Seychelles Economic Outlook
- The Seychelles economy suffered a downturn in 2014 because of the poor performance of the tourism and manufacturing sectors and growth is projected to remain moderate in 2015/16.
- Increased public investment, improving conditions in the financial market and the private sector should continue to support the current economic and social reform agenda.
- Issues of spatial exclusion are not prevalent in Seychelles, given its small population which largely inhabits the main island of Mahe.

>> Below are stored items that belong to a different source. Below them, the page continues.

-- ==== Sys2Proof/Machine/Service.lean ====
section
/-! DEFINITION. The service handler (09): tables, settings, control, section restart, execution and replies. -/

namespace Sys2Proof.Machine

open Sys2Proof

/-- What a request has done: the state, its result and the body of its REPLY. -/
structure Done where
  st     : State
  result : Result
  body   : List Byte

namespace State

/-- A request refused: nothing changes and the REPLY has no body (R166). -/
def refuse (s : State) (r : Result) : Done := ⟨s, r, []⟩

/-- A request carried out with a REPLY without a body. -/
def carried (s : State) : Done := ⟨s, .ok, []⟩

end State

/-! ### Entries of tables as they are read (R169, R195, R199) -/

/-- A route entry (R195). -/
def routeBytes (ts : List Target) : List Byte :=
  byte ts.length :: ts.flatMap (fun t => [byte t.trunk.code, byte t.group, byte t.timeout])

/-- An after-action as coded (R195). -/
def AfterAction.code : AfterAction → Nat
  | .next k => k.val
  | .restart => 16
  | .stop => 17

/-- The after-action of a code (R153, R195). -/
def AfterAction.ofCode (n : Nat) : Option AfterAction :=
  if h : n < 16 then some (.next ⟨n, h⟩) else if n = 16 then some .restart else if n = 17 then some .stop else none

/-- A segment record (R195). -/
def SegRec.bytes (r : SegRec) : List Byte :=
  flagByte r.valid :: (be16 r.start ++ be16 r.length ++ [byte r.after.code])

/-- The segment a number names (R153). -/
def segOfNat (n : Nat) : Option SegId := if h : n < 16 then some ⟨n, h⟩ else none

/-- The route entry number of R91. -/
def routeOfNat (n : Nat) : Option (Fin 64) := if h : n < 64 then some ⟨n, h⟩ else none

/-- The setting parameter a number names (R170). -/
def paramOfNat (n : Nat) : Option (Fin 25) := if h : n < 25 then some ⟨n, h⟩ else none

/-- The plan a number names (R92). -/
def planOfNat (n : Nat) : Option PlanId := if h : n < 4 then some ⟨n, h⟩ else none

/-- The REPLY body of a READ-TABLE: table, index, entry (R199). -/
def tableBody (table index : Nat) (entry : List Byte) : List Byte := [byte table, byte index] ++ entry

/-- A READ-TABLE of an object that exists, or is refused with BAD-INDEX (R169, R199). -/
def readEntry (s : State) (table index : Nat) : Option (List Byte) → Done
  | some entry => ⟨s, .ok, tableBody table index entry⟩
  | none => ⟨s, .badIndex, tableBody table index []⟩

namespace State

/-- READ-TABLE DIRECTORY (R43). -/
def readDirectory (s : State) (index : Nat) : Done :=
  readEntry s 0 index ((slotOfNat index).map (fun q => (s.record q).bytes))

/-- READ-TABLE ROUTE (R91). -/
def readRoute (s : State) (index : Nat) : Done :=
  readEntry s 1 index ((routeOfNat index).map (fun i => routeBytes s.routes[i]))

/-- READ-TABLE SEGMENT (R153). -/
def readSegment (s : State) (index : Nat) : Done :=
  readEntry s 2 index ((segOfNat index).map (fun k => (s.segment k).bytes))

/-- READ-TABLE SAMPLES (R151). -/
def readSamples (s : State) (index : Nat) : Done :=
  readEntry s 3 index (if index ≤ 255 then some (Samples.readList s.samples (64 * index) 64) else none)

/-- READ-TABLE SETTINGS (R170). -/
def readSettings (s : State) (index : Nat) : Done :=
  readEntry s 4 index ((paramOfNat index).map (fun p => be16 (s.param p)))

/-- READ-TABLE MASK (R169). -/
def readMask (s : State) (index : Nat) : Done :=
  readEntry s 5 index (if index = 0 then some (be16 s.mask.toNat) else none)

/-- READ-TABLE by table code; a code that names no table is refused with BAD-INDEX (R169). -/
def readTable (s : State) (table index : Nat) : Done :=
  match table with
  | 0 => s.readDirectory index
  | 1 => s.readRoute index
  | 2 => s.readSegment index
  | 3 => s.readSamples index
  | 4 => s.readSettings index
  | 5 => s.readMask index
  | _ => readEntry s table index none

end State

/-! ### Writes (R91, R151, R153, R169, R170) -/

/-- A written target in range, its offer timeout replaced by the nearest allowed one (R91). -/
def targetOf (w : TargetWrite) : Option Target :=
  match Trunk.ofCode w.trunk with
  | some t => if w.group ≤ 63 then some ⟨t, w.group, max 1 (min w.timeout 60)⟩ else none
  | none => none

/-- The written targets, absent where one is out of range (R91). -/
def targetsOf : List TargetWrite → Option (List Target)
  | [] => some []
  | w :: ws =>
    match targetOf w, targetsOf ws with
    | some t, some ts => some (t :: ts)
    | _, _ => none

/-- A replacement of an offer timeout (R91). -/
def clampsTarget (w : TargetWrite) : Bool := w.timeout == 0 || 60 < w.timeout

/-- The segment record a write stands for (R152, R153). -/
def SegRec.ofWrite (w : SegmentWrite) : Option SegRec :=
  match AfterAction.ofCode w.after with
  | some a =>
    if w.valid = 1 ∧ w.start ≤ 16383 ∧ 1 ≤ w.length then
      some ⟨true, w.start, min w.length (Config.storeSize - w.start), a⟩
    else none
  | none => none

/-- A settings value brought to the nearest end of its range (R170). -/
def clampParam (p : Fin 25) (v : Nat) : Nat := max Config.params[p].low (min v Config.params[p].high)

namespace State

/-- WRITE-TABLE DIRECTORY as a request (R41). -/
def writeSlot (s : State) (index : Nat) (w : PostWrite) : Done :=
  ⟨(s.writeDirectory index w).1, (s.writeDirectory index w).2, []⟩

/-- A route entry stored, and dispatch run (R91). -/
def storeRoute (s : State) (i : Fin 64) (ts : List Target) : State :=
  ({ s with routes := s.routes.set i ts } : State).dispatch

/-- WRITE-TABLE ROUTE (R91). -/
def writeRoute (s : State) (index : Nat) (ws : List TargetWrite) : Done :=
  match routeOfNat index with
  | none => s.refuse .badIndex
  | some i =>
    if 3 < ws.length then s.refuse .badValue
    else
      match targetsOf ws with
      | none => s.refuse .badValue
      | some [] => (s.storeRoute i defaultRoute).carried
      | some ts => ⟨s.storeRoute i ts, if ws.any clampsTarget then .okClamped else .ok, []⟩

/-- WRITE-TABLE SEGMENT (R153). -/
def writeSegment (s : State) (index : Nat) (w : SegmentWrite) : Done :=
  match segOfNat index with
  | none => s.refuse .badIndex
  | some k =>
    if w.valid = 0 then (s.setSegment k SegRec.invalid).carried
    else
      match SegRec.ofWrite w with
      | none => s.refuse .badValue
      | some r => ⟨s.setSegment k r, if r.length = w.length then .ok else .okClamped, []⟩

/-- WRITE-TABLE SAMPLES (R151). -/
def writeSamples (s : State) (index : Nat) (codes : List Byte) : Done :=
  if index ≤ 255 then (s.setSamples (Samples.writeList s.samples (64 * index) (codes.take 64))).carried
  else s.refuse .badIndex

/-- A HELD context whose hold time has reached a new hold-long time (R105, R171). -/
def holdLongAtOnce (s : State) (c : CtxId) : State :=
  if (s.ctx c).state = .held ∧ (s.ctx c).holdNotified = false ∧ s.holdLongSeconds ≤ (s.ctx c).holdCount then
    s.raiseHoldLong c
  else s

/-- A START or DEGRADED loop whose error count has reached a new limit (R20, R171). A count above a lowered limit stands as
it is: the model's choice (log entry 45). -/
def failAtOnce (s : State) (l : LoopId) : State :=
  if ((s.loop l).state = .start ∨ (s.loop l).state = .degraded) ∧ s.errorLimit ≤ (s.loop l).errors then
    s.enterFailed l
  else s

/-- What a stored setting reaches at once (R105, R171). The loops that enter FAILED at one write do so in ascending order, as
the contexts raise HOLD-LONG: the model's choice (log entry 59). -/
def settingEffect (s : State) (p : Fin 25) : State :=
  if p = 6 then allCtxs.foldl (fun s c => s.holdLongAtOnce c) s
  else if p = 12 then allLoops.foldl (fun s l => s.failAtOnce l) s
  else s

/-- A setting stored with its effects, and dispatch run (R170, R171). -/
def storeSetting (s : State) (p : Fin 25) (v : Nat) : State :=
  (({ s with settings := s.settings.set p v } : State).settingEffect p).dispatch

/-- WRITE-TABLE SETTINGS (R170). -/
def writeSettings (s : State) (index value : Nat) : Done :=
  match paramOfNat index with
  | none => s.refuse .badIndex
  | some p => ⟨s.storeSetting p (clampParam p value), if clampParam p value = value then .ok else .okClamped, []⟩

/-- WRITE-TABLE MASK (R169, R182, R196). -/
def writeMask (s : State) (index enables : Nat) : Done :=
  if index = 0 then ({ s with mask := BitVec.ofNat 12 enables } : State).wakeNotice.carried else s.refuse .badIndex

/-! ### Reads of state (R61, R89, R168, R199) -/

/-- The channel counts of a trunk after its state (R168, R199). -/
def trunkBytes (s : State) (t : Trunk) : List Byte :=
  [byte (s.trunk t).state.code, byte (s.chanCount t .free), byte (s.chanCount t .reserved),
    byte (s.chanCount t .inUse), byte (s.chanCount t .blocked)]

/-- Body of READ-STATUS (R168, R199). -/
def statusBody (s : State) : List Byte :=
  be16 s.sectNo ++ [byte s.home.code, byte s.supply.state.code] ++ allLoops.map s.loopByte ++ s.trunkBytes .A
    ++ s.trunkBytes .B
    ++ [CtxState.free, .queued, .offered, .connected, .held, .clearing].map (fun st => byte (s.ctxCount st))
    ++ [byte s.waiting.length, byte s.plan.val]

/-- One entry of READ-MAP (R61, R199). -/
def mapEntryBytes (s : State) (l : LoopId) (pos : Nat) (e : MapEntry) : List Byte :=
  (s.identityOf l pos e).bytes ++ optByte e.cmd.lastStatus ++ optByte e.cmd.lastHealth

/-- The ABSENT set in the order of directory position (R61). Equal positions stand in ascending slot order as they are held.
Between a write that empties an ABSENT slot and its INVALIDATION_REPORT the slot is still listed, with the number 0 and in the
place of the position 1 of its emptied record: the model's choice (log entry 46). -/
def absentInOrder (s : State) (l : LoopId) : List SlotId :=
  (s.loop l).absent.insertionSort (fun a b => (s.record a).position ≤ (s.record b).position)

/-- Body of READ-MAP (R61, R199). -/
def mapBody (s : State) (l : LoopId) : List Byte :=
  let L := s.loop l
  [byte l.val, s.loopByte l, flagByte L.reconPending, L.epoch, byte L.map.length]
    ++ (L.map.zipIdx 1).flatMap (fun p => s.mapEntryBytes l p.2 p.1)
    ++ [byte L.absent.length] ++ (s.absentInOrder l).flatMap (fun q => byte q.val :: be16 (s.record q).number)

/-- READ-MAP (R61). -/
def readMap (s : State) (loop : Nat) : Done :=
  match loopOfNat loop with
  | none => s.refuse .badIndex
  | some l => ⟨s, .ok, s.mapBody l⟩

end State

/-- A leg byte (R199). -/
def legByte : Option Leg → Byte
  | none => 0
  | some g => byte (128 * g.trunk.code + chanNumber g.chan)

In 2014, the Seychelles economy is estimated to have grown by 3.8%, down from 6.6% in 2013. Tourism, the main driver of growth, was adversely affected by weak demand in countries of origin, notably Europe. Manufacturing production also slowed, and plant modernisation was undertaken in the main beverage sector. On the demand side, private consumption remained strong, partly driven by an increase in consumer credit. Growth is projected to remain moderate at between 3.5-4% in 2015 and 2016. Financial services and information and communications technology (ICT) are expected to continue to grow and provide opportunities for economic diversification. To keep at bay inflationary pressures that had increased in the first half of 2014 the government tightened monetary policy during the latter half of 2014. Inflation accordingly remained contained and within the target of less than 4% per annum.
The government approved a medium-term national development strategy (NDS, 2015-2019) in November which has four key areas: governance, economic development, social development and the environment.
Being a small middle-income island country, Seychelles does not have spatial exclusion issues similar to those of other African countries. Around 90% of the 90 000 inhabitants live on Mahe, one of the three main islands. However, with its limited land space and high population density, the country has a delicate balance to observe in addressing land use, conservation and economic development. The country has begun to design policies and plans to address these issues holistically.